One cannot relegate themselves to this or that value unless the value itself is in accordance with themselves. Protagoras was ahead of his time when he said, “Man is the measure of all things.” It may have been better put, however, if he said man is the evaluator of all things. I know no more self-evident truth than that. That man evaluates.
That man is subjective in himself but objective to all those who are not himself is, to me, as foundational as the law of identity. A human being can never look past themselves. Man can only experience himself in the present as the present presents itself to them. There is no reason behind what we are, only that we are; and that we must make use of this consciousness—this glorious life, this powerful experience—in some way that is profitable to ourselves and, if we’re lucky, to another that we love.
I find in law nothing more than the insecurities of men. I find in every self-imposed rule only the prejudices of one who has only ever been a life-denier. Anyone who actually proclaims a law proclaims a hidden malcontent that they’re trying to cauterize before it turns into a pathology. These sickly people cannot deal with the fact of others acting contrary to what they value. They cannot withstand an encounter with weaker values; and so, instead of trying to overcome what is troubling to them, they want to ban it outright and wish all would act as they do. This is surely the weakest mentality possible for a person to hold. I am only strengthened in this opinion when I look at the example of Friedrich Nietzsche: the sickly man who overcame his sickness through force of will alone. Nietzsche said:
For what purpose humanity is there should not even concern us: why you are there, that you should ask yourself: and if you have no ready answer, then set for yourself goals, high and noble goals, and perish in pursuit of them! I know of no better life purpose than to perish in attempting the great and the impossible. —Unpublished Note.
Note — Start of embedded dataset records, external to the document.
-- ==== Sys2Proof/Machine/Vector.lean ====
section
/-! DEFINITION. The vector integer instructions (spec/05 R127 to R134), under spec/03 R76 and R77. -/

namespace Sys2Proof.Machine

/-! ## Elements -/

/-- The element type of a register and how many it holds (spec/02 R62). -/
def elemOf : Ty → Ty × Nat
  | .i8x4 => (.i8, 4)
  | .n8x4 => (.n8, 4)
  | .f16x2 => (.f16, 2)
  | .bf16x2 => (.bf16, 2)
  | .e4m3x4 => (.e4m3, 4)
  | .e5m2x4 => (.e5m2, 4)
  | t => (t, 1)

/-- Sub-elements put together, sub-element 0 lowest. -/
def joinSubs (w : Nat) : List Nat → Nat
  | [] => 0
  | x :: r => x % 2 ^ w + 2 ^ w * joinSubs w r

/-- Applies an operation to every sub-element (R62); a scalar goes whole. The operation gets the
sub-element's index. -/
def eachSub (t : Ty) (f : Nat → List Nat → Nat) (xs : List Nat) : Nat :=
  if (elemOf t).2 = 1 then f 0 xs
  else joinSubs (elemOf t).1.bits ((List.range (elemOf t).2).map fun i =>
    f i (xs.map fun x => bitsOf x ((elemOf t).1.bits * i) (elemOf t).1.bits))

/-- The integer an element stands for (R76). -/
def intOf (t : Ty) (x : Nat) : Int :=
  if t.signed then toSigned t.bits (x % 2 ^ t.bits) else ((x % 2 ^ t.bits : Nat) : Int)

/-- An exact integer result in its type: wrapped or clamped (R77), as a register holds it (R62). -/
def intRes (t : Ty) (sat : Bool) (v : Int) : Nat :=
  place t (ofSigned t.bits (if sat then clampTo t v else v))

/-- The quotient of R77, which a zero divisor gives with or without SAT. -/
def divRes (t : Ty) (sat : Bool) (a b : Int) : Nat :=
  if b = 0 then place t (2 ^ t.bits - 1) else intRes t sat (a.tdiv b)

def remInt (a b : Int) : Int := if b = 0 then a else a.tmod b

/-- Bits of a type's width. -/
def low (t : Ty) (x : Nat) : Nat := x % 2 ^ t.bits

def popcNat (w x : Nat) : Nat := ((List.range w).filter fun i => x.testBit i).length

def clzNat (w x : Nat) : Nat := if x = 0 then w else w - 1 - x.log2

def ctzNat (w x : Nat) : Nat := ((List.range w).find? fun i => x.testBit i).getD w

def brevNat (w x : Nat) : Nat := joinSubs 1 ((List.range w).map fun i => bitsOf x (w - 1 - i) 1)

/-- Shifts by the low 8 bits of b (R130). -/
def shlNat (w a b : Nat) : Nat := if b % 256 < w then a * 2 ^ (b % 256) % 2 ^ w else 0

def shrNat (w a b : Nat) : Nat := if b % 256 < w then a / 2 ^ (b % 256) else 0

def sraInt (w : Nat) (a : Int) (b : Nat) : Int := a / (2 ^ min (b % 256) w : Nat)

/-- Rotation to the left by n below w. -/
def rotNat (w a n : Nat) : Nat := (a * 2 ^ n + a / 2 ^ (w - n)) % 2 ^ w

/-- lop3 (R130). -/
def lop3Nat (w : Nat) (lut : BitVec 8) (a b c : Nat) : Nat :=
  joinSubs 1 ((List.range w).map fun i =>
    if lut.getLsbD (4 * bitsOf a i 1 + 2 * bitsOf b i 1 + bitsOf c i 1) then 1 else 0)

/-- bfe (R132). -/
def bfeNat (t : Ty) (a b : Nat) : Nat :=
  let n := min (b / 256 % 256) t.bits
  let f := bitsOf (low t a) (b % 256) n
  if n = 0 then 0
  else if t.signed then ofSigned t.bits (toSigned n f) else f

/-- bfi (R132). -/
def bfiNat (t : Ty) (a b c : Nat) : Nat :=
  let o := b % 256
  let n := min (b / 256 % 256) t.bits
  if n = 0 || t.bits ≤ o then low t c
  else low t (replaceBits (low t c) o n a)

/-- The comparisons of cmp and scmp (R124, R133). -/
def cmpInt (o : CmpOp) (a b : Int) : Bool :=
  match o with
  | .eq => a == b
  | .ne => a != b
  | .lt => decide (a < b)
  | .le => decide (a ≤ b)
  | .gt => decide (b < a)
  | .ge => decide (b ≤ a)

/-- dot4 (R134). -/
def dot4Nat (t : Ty) (mix sat : Bool) (a b c : Nat) : Nat :=
  let ta := (elemOf t).1
  let tb : Ty := if mix then (if ta == .i8 then .n8 else .i8) else ta
  let s := (List.range 4).foldl (fun acc i =>
    acc + intOf ta (bitsOf a (8 * i) 8) * intOf tb (bitsOf b (8 * i) 8)) (intOf .i32 c)
  intRes .i32 sat s

/-! ## Operands and results -/

/-- An integer immediate at the width of a type (R128); one of a b64 form is extended as that of an integer type
(notes/assumptions/20). -/
def immInt (t : Ty) (x : BitVec 32) : Nat := if t.wide then (x.signExtend 64).toNat else x.toNat

def imm22Int (t : Ty) (x : BitVec 22) : Nat := immInt t (x.signExtend 32)

/-- Source B of an integer form. -/
def Env.b32 (e : Env) (s : State) (l : Nat) (t : Ty) (wide : Bool) : Src32 → Nat
  | .reg o => e.src s l wide o
  | .imm x => immInt t x

def Env.b22 (e : Env) (s : State) (l : Nat) (t : Ty) : Src22 → Nat
  | .reg o => e.src s l t.wide o
  | .imm x => imm22Int t x

/-- A fixed-latency result in a v register (R57, R63). -/
def Env.putV (e : Env) (s : State) (h : Head) (m : Option Modifier) (d : Opd) (wide : Bool)
    (val : Nat → Nat) : State :=
  s.setWave (e.w.putV (e.exec h m) (e.zeroed h m) d wide val)

/-- A fixed-latency result in a mask register. -/
def Env.putK (e : Env) (s : State) (h : Head) (m : Option Modifier) (d : Opd) (val : Nat → Bool) :
    State :=
  s.setWave (e.w.putK (e.exec h m) (e.zeroed h m) d (maskOf val))

/-- The meaning of an element-wise integer instruction with two sources. -/
def vec2 (x : VBin) (f : Nat → Nat → Nat) (s : State) : Host.Outcome State Fault Refusal :=
  onIssue s fun e => .ok (e.putV s x.h x.mod x.d x.ty.wide fun l =>
    eachSub x.ty (fun _ v => f (v.getD 0 0) (v.getD 1 0))
      [e.src s l x.ty.wide x.a, e.b32 s l x.ty x.ty.wide x.b])

/-- The meaning of an element-wise integer instruction with one source. -/
def vec1 (x : VUn) (wideD : Bool) (f : Nat → Nat) (s : State) : Host.Outcome State Fault Refusal :=
  onIssue s fun e => .ok (e.putV s x.h x.mod x.d wideD fun l =>
    eachSub x.ty (fun _ v => f (v.getD 0 0)) [e.src s l x.ty.wide x.a])

/-- The meaning of an element-wise integer instruction with three sources. -/
def vec3 (x : VTer) (f : Nat → Nat → Nat → Nat) (s : State) : Host.Outcome State Fault Refusal :=
  onIssue s fun e => .ok (e.putV s x.h x.mod x.d x.ty.wide fun l =>
    f (e.src s l x.ty.wide x.a) (e.b22 s l x.ty x.b) (e.src s l x.ty.wide x.c))

/-! ## Meanings (R130) -/

def execAdd (x : VBin) (s : State) : Host.Outcome State Fault Refusal :=
  let t := (elemOf x.ty).1
  vec2 x (fun a b => intRes t (satOf x.mod) (intOf t a + intOf t b)) s

def execSub (x : VBin) (s : State) : Host.Outcome State Fault Refusal :=
  let t := (elemOf x.ty).1
  vec2 x (fun a b => intRes t (satOf x.mod) (intOf t a - intOf t b)) s

def execMul (x : VBin) (s : State) : Host.Outcome State Fault Refusal :=
  let t := (elemOf x.ty).1
  vec2 x (fun a b => intRes t (satOf x.mod) (intOf t a * intOf t b)) s

def execMulh (x : VBin) (s : State) : Host.Outcome State Fault Refusal :=
  vec2 x (fun a b => intRes x.ty false (intOf x.ty a * intOf x.ty b / (2 ^ x.ty.bits : Nat))) s

def execMad (x : VTer) (s : State) : Host.Outcome State Fault Refusal :=
  vec3 x (fun a b c =>
    intRes x.ty (satOf x.mod) (intOf x.ty a * intOf x.ty b + intOf x.ty c)) s

def execDiv (x : VBin) (s : State) : Host.Outcome State Fault Refusal :=
  vec2 x (fun a b => divRes x.ty (satOf x.mod) (intOf x.ty a) (intOf x.ty b)) s

def execRem (x : VBin) (s : State) : Host.Outcome State Fault Refusal :=
  vec2 x (fun a b => intRes x.ty false (remInt (intOf x.ty a) (intOf x.ty b))) s

/-- Bit l of the carry source of addc and subb; 0 for zero (R131). -/
def Env.cin (e : Env) (s : State) (l : Nat) : Opd → Nat
  | .k n => if (e.kreg s n.val).getLsbD l then 1 else 0
  | _ => 0

/-- addc (R131): the sum and its carry. -/
def execAddc (x : VCarry) (s : State) : Host.Outcome State Fault Refusal :=
  onIssue s fun e =>
    let w := x.ty.wide
    let t (l : Nat) : Nat := low x.ty (e.src s l w x.a) + low x.ty (e.src s l w x.b) + e.cin s l x.c
    .ok (s.setWave ((e.w.putV (e.exec x.h x.mod) (e.zeroed x.h x.mod) x.d w
      fun l => low x.ty (t l)).setK x.kout.val (e.exec x.h x.mod) (e.zeroed x.h x.mod)
        (maskOf fun l => (t l).testBit x.ty.bits)))

/-- subb (R131): the difference and its borrow. -/
def execSubb (x : VCarry) (s : State) : Host.Outcome State Fault Refusal :=
  onIssue s fun e =>
    let w := x.ty.wide
    let a (l : Nat) : Nat := low x.ty (e.src s l w x.a)
    let b (l : Nat) : Nat := low x.ty (e.src s l w x.b) + e.cin s l x.c
    .ok (s.setWave ((e.w.putV (e.exec x.h x.mod) (e.zeroed x.h x.mod) x.d w
      fun l => ofSigned x.ty.bits ((a l : Int) - b l)).setK x.kout.val (e.exec x.h x.mod)
        (e.zeroed x.h x.mod) (maskOf fun l => decide (a l < b l))))

def execAnd (x : VBin) (s : State) : Host.Outcome State Fault Refusal :=
  vec2 x (fun a b => low x.ty (a &&& b)) s

def execOr (x : VBin) (s : State) : Host.Outcome State Fault Refusal :=
  vec2 x (fun a b => low x.ty (a ||| b)) s

def execXor (x : VBin) (s : State) : Host.Outcome State Fault Refusal :=
  vec2 x (fun a b => low x.ty (a ^^^ b)) s

def execLop3 (lut : BitVec 8) (x : VTri) (s : State) : Host.Outcome State Fault Refusal :=
  onIssue s fun e => .ok (e.putV s x.h x.mod x.d x.ty.wide fun l =>
    lop3Nat x.ty.bits lut (e.src s l x.ty.wide x.a) (e.src s l x.ty.wide x.b)
      (e.src s l x.ty.wide x.c))

def execShl (x : VBin) (s : State) : Host.Outcome State Fault Refusal :=
  vec2 x (fun a b => shlNat x.ty.bits (low x.ty a) b) s

def execShr (x : VBin) (s : State) : Host.Outcome State Fault Refusal :=
  vec2 x (fun a b => shrNat x.ty.bits (low x.ty a) b) s

def execSra (x : VBin) (s : State) : Host.Outcome State Fault Refusal :=
  vec2 x (fun a b => intRes x.ty false (sraInt x.ty.bits (intOf x.ty a) b)) s

def execRot (right : Bool) (x : VBin) (s : State) : Host.Outcome State Fault Refusal :=
  vec2 x (fun a b =>
    let n := b % 256 % x.ty.bits
    rotNat x.ty.bits (low x.ty a) (if right then (x.ty.bits - n) % x.ty.bits else n)) s

def execMin (x : VBin) (s : State) : Host.Outcome State Fault Refusal :=
  let t := (elemOf x.ty).1
  vec2 x (fun a b => intRes t false (min (intOf t a) (intOf t b))) s

def execMax (x : VBin) (s : State) : Host.Outcome State Fault Refusal :=
  let t := (elemOf x.ty).1
  vec2 x (fun a b => intRes t false (max (intOf t a) (intOf t b))) s

def execAbs (x : VUn) (s : State) : Host.Outcome State Fault Refusal :=
  let t := (elemOf x.ty).1
  vec1 x x.ty.wide (fun a => intRes t (satOf x.mod) (intOf t a).natAbs) s

def execPopc (x : VUn) (s : State) : Host.Outcome State Fault Refusal :=
  vec1 x false (fun a => popcNat x.ty.bits a) s

def execClz (x : VUn) (s : State) : Host.Outcome State Fault Refusal :=
  vec1 x false (fun a => clzNat x.ty.bits (low x.ty a)) s

def execCtz (x : VUn) (s : State) : Host.Outcome State Fault Refusal :=
  vec1 x false (fun a => ctzNat x.ty.bits a) s

def execBrev (x : VUn) (s : State) : Host.Outcome State Fault Refusal :=
  vec1 x x.ty.wide (fun a => brevNat x.ty.bits a) s

def execBfe (x : VBin) (s : State) : Host.Outcome State Fault Refusal :=
  vec2 x (fun a b => bfeNat x.ty a b) s

def execBfi (x : VTer) (s : State) : Host.Outcome State Fault Refusal :=
  vec3 x (fun a b c => bfiNat x.ty a b c) s

/-- sel (R130): the condition is bit l of a mask register, or a nonzero 32-bit source. -/
def execSel (x : VTer) (s : State) : Host.Outcome State Fault Refusal :=
  onIssue s fun e => .ok (e.putV s x.h x.mod x.d x.ty.wide fun l =>
    let c : Bool := match x.c with
      | .k n => (e.kreg s n.val).getLsbD l
      | o => e.src s l false o != 0
    if c then e.src s l x.ty.wide x.a else e.b22 s l x.ty x.b)

/-- cmp (R133). -/
def execCmp (o : CmpOp) (x : VBin) (s : State) : Host.Outcome State Fault Refusal :=
  onIssue s fun e => .ok (e.putK s x.h x.mod x.d fun l =>
    cmpInt o (intOf x.ty (e.src s l x.ty.wide x.a)) (intOf x.ty (e.b32 s l x.ty x.ty.wide x.b)))

def execDot4 (mix : Bool) (x : VTer) (s : State) : Host.Outcome State Fault Refusal :=
  vec3 x (fun a b c => dot4Nat x.ty mix (satOf x.mod) a b c) s

end Sys2Proof.Machine
end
And in this, I too find my purpose in life: to make strong and noble goals for myself, and in making them, find myself willing to die pursuing them; to set for myself that which is great and impossible, made by me and attempted by me, and in attempting it, thinking it possible.
My goal ultimately? To love her to whom I would give life itself to have! Oh, my dearest, dearest R—, how much you mean to me, how much you are to me, to me—my everything! My truest love. My immortal beloved.
Let passion of this kind reign for all time! All I know, I know because I have loved. My values are strong precisely because I based them all on love and nothing less. The strongest values are those made only in love. Love, dammit. Love, and you shall have no need for law at all—for your values will become the law; a thing impossible so long as you’re false to yourself. Let that be the only law: honesty. All else is vain commentary.